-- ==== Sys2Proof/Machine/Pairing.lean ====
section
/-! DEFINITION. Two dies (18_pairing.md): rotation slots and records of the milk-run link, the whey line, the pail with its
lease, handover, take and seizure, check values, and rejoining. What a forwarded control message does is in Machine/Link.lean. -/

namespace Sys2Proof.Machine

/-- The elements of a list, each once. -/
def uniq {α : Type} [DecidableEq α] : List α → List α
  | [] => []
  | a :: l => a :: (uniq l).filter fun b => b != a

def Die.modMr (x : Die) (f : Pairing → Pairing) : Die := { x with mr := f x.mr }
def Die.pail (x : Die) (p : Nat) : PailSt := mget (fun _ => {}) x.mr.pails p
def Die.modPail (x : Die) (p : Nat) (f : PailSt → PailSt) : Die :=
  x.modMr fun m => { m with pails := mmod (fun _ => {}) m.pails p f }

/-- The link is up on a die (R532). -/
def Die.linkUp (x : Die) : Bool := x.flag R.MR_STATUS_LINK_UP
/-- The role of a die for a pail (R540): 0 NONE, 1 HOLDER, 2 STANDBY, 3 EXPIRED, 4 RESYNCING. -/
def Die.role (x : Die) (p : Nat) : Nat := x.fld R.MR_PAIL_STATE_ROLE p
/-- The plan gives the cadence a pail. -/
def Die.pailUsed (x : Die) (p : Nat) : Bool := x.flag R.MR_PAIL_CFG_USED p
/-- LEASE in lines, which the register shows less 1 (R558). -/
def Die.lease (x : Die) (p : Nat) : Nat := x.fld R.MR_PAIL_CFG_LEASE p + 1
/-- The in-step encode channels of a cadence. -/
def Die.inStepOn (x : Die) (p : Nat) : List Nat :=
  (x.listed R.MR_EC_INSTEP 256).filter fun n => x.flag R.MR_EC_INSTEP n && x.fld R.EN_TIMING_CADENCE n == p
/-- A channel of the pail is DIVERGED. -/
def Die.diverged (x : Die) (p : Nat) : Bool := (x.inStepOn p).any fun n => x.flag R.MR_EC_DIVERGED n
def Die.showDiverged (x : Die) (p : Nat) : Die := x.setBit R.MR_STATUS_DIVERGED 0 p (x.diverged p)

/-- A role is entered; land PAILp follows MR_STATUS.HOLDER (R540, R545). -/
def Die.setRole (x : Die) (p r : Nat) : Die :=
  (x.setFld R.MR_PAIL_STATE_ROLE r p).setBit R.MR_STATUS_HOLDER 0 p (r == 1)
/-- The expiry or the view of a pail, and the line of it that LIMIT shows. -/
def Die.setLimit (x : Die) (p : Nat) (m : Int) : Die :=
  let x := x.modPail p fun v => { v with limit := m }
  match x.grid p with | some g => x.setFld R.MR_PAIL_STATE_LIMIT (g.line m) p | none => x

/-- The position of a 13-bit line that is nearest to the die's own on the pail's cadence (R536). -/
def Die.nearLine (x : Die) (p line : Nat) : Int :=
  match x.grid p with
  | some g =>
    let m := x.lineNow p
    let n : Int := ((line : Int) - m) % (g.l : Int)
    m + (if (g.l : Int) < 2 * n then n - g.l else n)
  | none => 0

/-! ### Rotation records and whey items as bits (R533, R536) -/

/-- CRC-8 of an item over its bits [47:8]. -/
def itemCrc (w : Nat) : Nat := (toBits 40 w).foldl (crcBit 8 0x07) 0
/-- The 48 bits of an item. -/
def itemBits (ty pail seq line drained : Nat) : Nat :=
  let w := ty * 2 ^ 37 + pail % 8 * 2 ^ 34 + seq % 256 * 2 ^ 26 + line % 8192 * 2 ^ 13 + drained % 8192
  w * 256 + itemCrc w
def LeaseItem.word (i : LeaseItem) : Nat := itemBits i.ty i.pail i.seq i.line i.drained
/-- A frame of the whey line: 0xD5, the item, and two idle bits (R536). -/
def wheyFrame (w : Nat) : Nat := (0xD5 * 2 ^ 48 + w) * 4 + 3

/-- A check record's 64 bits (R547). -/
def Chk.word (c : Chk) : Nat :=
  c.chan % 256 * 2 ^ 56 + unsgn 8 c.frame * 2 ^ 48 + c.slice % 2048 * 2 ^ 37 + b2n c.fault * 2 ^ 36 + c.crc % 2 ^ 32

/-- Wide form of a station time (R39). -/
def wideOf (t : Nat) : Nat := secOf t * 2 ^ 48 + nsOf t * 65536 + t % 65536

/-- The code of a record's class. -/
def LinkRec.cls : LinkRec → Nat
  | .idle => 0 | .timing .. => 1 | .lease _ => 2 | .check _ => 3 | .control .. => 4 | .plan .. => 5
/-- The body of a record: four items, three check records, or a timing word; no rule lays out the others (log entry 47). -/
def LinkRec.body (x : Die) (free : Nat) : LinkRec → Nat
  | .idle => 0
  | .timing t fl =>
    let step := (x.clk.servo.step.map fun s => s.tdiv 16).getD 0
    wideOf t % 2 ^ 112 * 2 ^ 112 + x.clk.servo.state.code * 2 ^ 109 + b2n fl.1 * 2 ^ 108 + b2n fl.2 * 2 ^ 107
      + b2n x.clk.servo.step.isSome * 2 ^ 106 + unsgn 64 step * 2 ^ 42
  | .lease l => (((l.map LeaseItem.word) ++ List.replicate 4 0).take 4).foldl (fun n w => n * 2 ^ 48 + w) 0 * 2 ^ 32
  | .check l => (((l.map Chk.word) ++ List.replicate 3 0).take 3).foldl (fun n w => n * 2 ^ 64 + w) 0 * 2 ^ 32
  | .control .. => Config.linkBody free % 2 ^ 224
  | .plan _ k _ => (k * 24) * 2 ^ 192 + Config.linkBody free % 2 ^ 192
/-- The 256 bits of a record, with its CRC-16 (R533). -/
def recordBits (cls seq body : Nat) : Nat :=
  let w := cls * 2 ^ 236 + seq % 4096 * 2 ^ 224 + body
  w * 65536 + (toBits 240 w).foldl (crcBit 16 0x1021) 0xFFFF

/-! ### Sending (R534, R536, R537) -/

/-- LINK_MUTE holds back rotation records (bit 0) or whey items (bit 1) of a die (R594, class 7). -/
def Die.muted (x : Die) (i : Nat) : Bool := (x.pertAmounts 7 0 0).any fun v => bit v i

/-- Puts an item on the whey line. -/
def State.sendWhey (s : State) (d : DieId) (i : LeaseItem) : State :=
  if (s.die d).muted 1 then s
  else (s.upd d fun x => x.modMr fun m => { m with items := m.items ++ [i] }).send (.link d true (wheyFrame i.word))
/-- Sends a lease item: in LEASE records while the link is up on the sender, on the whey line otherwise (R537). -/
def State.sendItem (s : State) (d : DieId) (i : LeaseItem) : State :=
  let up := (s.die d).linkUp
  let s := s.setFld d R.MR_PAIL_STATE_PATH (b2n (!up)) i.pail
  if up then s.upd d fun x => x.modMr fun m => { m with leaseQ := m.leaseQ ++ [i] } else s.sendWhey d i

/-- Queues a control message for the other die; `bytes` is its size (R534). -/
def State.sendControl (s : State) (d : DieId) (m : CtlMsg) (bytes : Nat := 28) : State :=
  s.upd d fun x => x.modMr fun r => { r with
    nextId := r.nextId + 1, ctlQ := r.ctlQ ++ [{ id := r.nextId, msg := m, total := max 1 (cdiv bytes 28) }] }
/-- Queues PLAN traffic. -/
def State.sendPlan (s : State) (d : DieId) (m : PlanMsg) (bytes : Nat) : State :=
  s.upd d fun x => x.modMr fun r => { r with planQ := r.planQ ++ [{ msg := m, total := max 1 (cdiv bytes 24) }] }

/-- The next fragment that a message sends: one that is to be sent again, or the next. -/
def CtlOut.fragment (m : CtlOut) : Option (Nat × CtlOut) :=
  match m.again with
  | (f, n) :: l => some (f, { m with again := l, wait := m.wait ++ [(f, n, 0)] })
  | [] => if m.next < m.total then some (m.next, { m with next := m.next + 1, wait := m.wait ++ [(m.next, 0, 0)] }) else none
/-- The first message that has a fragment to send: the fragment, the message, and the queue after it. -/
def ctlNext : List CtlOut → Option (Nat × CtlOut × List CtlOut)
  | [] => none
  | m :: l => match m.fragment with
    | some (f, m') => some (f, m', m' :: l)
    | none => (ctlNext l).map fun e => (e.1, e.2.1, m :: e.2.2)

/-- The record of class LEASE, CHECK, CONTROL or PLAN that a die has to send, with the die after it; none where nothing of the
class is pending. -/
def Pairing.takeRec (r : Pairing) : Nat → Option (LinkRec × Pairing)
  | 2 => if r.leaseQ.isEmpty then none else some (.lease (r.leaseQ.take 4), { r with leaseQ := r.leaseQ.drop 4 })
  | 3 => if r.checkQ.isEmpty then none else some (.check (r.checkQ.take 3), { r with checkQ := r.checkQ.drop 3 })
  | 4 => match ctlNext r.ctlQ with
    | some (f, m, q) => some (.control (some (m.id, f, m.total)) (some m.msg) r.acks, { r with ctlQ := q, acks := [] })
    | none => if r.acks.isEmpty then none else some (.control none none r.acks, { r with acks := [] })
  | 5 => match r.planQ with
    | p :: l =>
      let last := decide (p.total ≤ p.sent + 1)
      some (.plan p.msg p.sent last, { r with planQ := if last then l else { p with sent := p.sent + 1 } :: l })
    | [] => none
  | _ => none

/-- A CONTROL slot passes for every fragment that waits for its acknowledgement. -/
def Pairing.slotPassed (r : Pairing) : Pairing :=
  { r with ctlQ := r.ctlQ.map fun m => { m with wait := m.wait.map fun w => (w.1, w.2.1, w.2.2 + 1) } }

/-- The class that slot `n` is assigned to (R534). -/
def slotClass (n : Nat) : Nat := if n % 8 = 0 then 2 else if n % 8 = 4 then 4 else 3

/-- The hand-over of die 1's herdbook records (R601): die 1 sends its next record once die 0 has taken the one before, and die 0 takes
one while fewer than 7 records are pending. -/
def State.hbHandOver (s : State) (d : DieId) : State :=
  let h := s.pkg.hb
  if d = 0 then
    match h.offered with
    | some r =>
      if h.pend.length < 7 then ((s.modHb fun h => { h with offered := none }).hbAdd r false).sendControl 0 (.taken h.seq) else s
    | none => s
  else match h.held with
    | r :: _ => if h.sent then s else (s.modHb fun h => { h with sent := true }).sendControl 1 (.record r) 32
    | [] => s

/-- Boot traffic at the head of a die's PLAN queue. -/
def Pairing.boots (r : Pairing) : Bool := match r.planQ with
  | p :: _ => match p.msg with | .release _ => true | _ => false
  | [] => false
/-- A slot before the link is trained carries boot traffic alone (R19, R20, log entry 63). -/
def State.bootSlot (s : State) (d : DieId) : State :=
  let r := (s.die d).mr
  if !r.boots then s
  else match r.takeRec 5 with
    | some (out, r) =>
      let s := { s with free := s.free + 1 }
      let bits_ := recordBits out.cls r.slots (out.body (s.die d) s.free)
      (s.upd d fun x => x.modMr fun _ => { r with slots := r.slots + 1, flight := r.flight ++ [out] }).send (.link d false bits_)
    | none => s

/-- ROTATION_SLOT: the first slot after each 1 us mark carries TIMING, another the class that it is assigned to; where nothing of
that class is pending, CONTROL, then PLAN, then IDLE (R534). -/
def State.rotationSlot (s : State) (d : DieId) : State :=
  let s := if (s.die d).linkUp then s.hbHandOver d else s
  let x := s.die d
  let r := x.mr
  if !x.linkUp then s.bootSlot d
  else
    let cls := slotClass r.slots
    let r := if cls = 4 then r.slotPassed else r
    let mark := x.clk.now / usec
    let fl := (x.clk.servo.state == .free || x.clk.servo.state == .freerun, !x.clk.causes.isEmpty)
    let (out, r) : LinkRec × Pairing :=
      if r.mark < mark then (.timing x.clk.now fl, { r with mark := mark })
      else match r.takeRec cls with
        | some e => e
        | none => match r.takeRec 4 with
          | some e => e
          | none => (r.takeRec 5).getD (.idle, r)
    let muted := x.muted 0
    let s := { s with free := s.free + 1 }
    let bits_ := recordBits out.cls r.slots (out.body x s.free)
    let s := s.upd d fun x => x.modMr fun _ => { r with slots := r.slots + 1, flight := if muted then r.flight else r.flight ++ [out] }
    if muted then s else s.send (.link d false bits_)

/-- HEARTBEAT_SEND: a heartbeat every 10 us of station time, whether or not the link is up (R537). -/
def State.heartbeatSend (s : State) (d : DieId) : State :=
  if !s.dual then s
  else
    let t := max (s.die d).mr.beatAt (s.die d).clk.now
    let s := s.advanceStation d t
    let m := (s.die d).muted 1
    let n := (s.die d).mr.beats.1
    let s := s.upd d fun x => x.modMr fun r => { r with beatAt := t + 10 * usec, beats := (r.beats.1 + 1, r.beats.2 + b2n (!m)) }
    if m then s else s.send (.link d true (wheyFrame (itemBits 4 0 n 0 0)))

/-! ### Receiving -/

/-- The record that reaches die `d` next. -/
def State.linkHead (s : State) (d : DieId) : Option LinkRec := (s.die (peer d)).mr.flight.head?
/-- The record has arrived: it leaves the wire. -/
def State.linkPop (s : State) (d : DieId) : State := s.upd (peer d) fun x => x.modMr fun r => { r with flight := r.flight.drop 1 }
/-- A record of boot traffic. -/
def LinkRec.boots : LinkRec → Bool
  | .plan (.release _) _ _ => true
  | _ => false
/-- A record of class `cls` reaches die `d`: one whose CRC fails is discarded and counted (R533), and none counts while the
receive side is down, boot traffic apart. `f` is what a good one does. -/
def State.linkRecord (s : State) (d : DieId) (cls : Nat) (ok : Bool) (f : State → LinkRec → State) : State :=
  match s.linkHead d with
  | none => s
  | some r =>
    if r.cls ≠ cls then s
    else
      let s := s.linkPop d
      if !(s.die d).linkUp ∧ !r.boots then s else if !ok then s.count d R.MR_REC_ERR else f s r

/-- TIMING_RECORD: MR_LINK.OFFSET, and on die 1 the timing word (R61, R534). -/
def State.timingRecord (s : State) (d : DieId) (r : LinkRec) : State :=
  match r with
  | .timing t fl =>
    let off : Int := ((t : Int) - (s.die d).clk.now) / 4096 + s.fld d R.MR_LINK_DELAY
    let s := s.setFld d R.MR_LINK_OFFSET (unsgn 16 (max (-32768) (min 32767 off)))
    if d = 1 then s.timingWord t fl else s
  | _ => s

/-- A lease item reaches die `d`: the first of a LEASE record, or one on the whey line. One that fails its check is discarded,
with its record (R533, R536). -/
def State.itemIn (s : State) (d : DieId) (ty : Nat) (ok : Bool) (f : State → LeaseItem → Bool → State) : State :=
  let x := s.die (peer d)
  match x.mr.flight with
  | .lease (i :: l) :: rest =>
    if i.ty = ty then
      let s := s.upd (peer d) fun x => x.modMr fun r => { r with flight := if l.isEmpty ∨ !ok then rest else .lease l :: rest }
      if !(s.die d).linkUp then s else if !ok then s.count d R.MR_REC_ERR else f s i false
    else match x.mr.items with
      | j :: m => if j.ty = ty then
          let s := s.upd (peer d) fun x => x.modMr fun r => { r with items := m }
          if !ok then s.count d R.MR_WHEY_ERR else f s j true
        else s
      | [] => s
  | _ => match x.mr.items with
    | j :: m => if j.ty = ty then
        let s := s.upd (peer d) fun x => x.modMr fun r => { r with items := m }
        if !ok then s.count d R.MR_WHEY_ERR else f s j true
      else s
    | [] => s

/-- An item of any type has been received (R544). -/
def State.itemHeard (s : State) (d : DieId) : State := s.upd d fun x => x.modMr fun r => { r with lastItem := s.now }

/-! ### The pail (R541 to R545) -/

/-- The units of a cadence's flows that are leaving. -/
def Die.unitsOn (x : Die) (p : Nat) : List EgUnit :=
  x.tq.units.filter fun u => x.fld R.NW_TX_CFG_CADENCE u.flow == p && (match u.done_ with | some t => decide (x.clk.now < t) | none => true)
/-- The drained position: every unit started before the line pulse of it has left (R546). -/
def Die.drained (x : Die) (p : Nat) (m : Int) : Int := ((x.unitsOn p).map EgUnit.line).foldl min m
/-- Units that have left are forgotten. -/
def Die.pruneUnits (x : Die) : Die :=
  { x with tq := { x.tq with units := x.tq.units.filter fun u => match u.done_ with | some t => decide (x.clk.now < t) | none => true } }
━━━━━━━━━━━━━━━━
**AIM OF THE TASK:** The lines to return are those in the records above that hold the word "mark".

**WORKED SOLUTION:**
/-- ROTATION_SLOT: the first slot after each 1 us mark carries TIMING, another the class that it is assigned to; where nothing of
    let mark := x.clk.now / usec
      if r.mark < mark then (.timing x.clk.now fl, { r with mark := mark })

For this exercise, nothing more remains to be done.